** Task description **
Would you find each line in the entries below with the string "operands" and copy it?

** Records for the task **
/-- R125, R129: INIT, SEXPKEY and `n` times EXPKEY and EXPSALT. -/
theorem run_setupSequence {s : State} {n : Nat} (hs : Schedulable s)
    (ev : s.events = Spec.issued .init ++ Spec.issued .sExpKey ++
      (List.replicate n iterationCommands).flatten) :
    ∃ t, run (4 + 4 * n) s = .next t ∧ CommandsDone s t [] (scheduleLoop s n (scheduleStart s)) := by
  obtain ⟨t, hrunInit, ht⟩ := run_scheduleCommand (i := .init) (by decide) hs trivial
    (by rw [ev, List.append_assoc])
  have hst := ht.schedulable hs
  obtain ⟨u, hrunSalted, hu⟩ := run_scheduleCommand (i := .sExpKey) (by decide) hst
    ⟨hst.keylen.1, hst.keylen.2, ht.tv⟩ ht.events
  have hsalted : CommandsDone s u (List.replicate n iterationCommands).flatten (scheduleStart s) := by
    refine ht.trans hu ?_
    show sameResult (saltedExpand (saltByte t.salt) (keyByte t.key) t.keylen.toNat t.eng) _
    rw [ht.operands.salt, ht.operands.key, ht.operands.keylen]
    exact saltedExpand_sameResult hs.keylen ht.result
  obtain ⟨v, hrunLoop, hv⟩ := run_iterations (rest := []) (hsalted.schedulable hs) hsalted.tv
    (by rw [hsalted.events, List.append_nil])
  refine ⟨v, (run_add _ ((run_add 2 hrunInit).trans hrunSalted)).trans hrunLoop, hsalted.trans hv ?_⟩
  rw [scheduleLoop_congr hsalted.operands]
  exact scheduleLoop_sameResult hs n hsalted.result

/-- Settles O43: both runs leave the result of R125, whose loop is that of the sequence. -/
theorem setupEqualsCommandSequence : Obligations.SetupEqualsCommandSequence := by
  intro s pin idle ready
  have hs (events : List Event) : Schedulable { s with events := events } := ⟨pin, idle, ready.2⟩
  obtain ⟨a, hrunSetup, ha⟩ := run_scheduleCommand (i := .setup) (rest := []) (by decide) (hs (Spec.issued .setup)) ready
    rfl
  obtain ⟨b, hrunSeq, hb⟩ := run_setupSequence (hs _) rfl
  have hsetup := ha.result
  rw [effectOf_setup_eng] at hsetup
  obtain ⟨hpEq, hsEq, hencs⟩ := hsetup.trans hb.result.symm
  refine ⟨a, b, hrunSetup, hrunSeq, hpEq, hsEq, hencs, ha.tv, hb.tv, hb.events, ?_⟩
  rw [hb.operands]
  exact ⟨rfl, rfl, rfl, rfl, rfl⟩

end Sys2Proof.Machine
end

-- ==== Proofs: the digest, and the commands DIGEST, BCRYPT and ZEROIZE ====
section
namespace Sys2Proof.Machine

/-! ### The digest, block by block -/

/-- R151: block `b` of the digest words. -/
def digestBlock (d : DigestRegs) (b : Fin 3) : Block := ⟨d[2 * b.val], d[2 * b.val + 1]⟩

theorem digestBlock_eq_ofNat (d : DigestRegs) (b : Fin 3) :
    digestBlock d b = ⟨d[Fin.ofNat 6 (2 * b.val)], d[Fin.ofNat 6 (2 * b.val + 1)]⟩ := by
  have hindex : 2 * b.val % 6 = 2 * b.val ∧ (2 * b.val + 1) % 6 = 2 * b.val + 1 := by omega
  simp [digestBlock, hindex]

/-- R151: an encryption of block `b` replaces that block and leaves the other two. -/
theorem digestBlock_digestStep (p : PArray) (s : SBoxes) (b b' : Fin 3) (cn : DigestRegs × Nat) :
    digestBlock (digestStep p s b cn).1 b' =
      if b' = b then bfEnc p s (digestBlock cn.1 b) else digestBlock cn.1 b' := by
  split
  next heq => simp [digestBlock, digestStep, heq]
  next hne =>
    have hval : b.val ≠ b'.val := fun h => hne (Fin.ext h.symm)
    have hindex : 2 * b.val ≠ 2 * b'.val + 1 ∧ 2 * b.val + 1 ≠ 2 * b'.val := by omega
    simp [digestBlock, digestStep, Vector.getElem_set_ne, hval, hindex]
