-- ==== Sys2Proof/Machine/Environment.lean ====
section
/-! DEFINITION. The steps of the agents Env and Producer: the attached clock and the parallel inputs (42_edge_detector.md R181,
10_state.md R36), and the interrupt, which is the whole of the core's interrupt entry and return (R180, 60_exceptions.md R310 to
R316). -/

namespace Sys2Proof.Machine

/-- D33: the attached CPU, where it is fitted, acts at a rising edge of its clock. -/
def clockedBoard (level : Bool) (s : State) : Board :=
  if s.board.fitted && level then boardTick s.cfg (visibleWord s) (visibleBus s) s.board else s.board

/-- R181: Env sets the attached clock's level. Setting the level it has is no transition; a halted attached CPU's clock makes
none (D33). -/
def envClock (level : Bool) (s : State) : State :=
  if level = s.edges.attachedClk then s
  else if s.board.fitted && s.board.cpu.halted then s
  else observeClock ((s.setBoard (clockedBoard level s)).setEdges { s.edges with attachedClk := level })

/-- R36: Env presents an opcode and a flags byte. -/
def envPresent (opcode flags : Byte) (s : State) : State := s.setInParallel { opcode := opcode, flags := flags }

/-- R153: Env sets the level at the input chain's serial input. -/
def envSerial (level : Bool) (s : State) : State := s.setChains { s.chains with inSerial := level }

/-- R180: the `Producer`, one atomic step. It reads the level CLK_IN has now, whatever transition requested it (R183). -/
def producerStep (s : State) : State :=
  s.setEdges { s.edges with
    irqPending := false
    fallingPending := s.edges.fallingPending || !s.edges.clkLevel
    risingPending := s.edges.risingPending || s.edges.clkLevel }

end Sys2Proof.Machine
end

** Written response **
    rw [ht.operands.salt, ht.operands.key, ht.operands.keylen]
  rw [scheduleLoop_congr hsalted.operands]
  rw [hb.operands]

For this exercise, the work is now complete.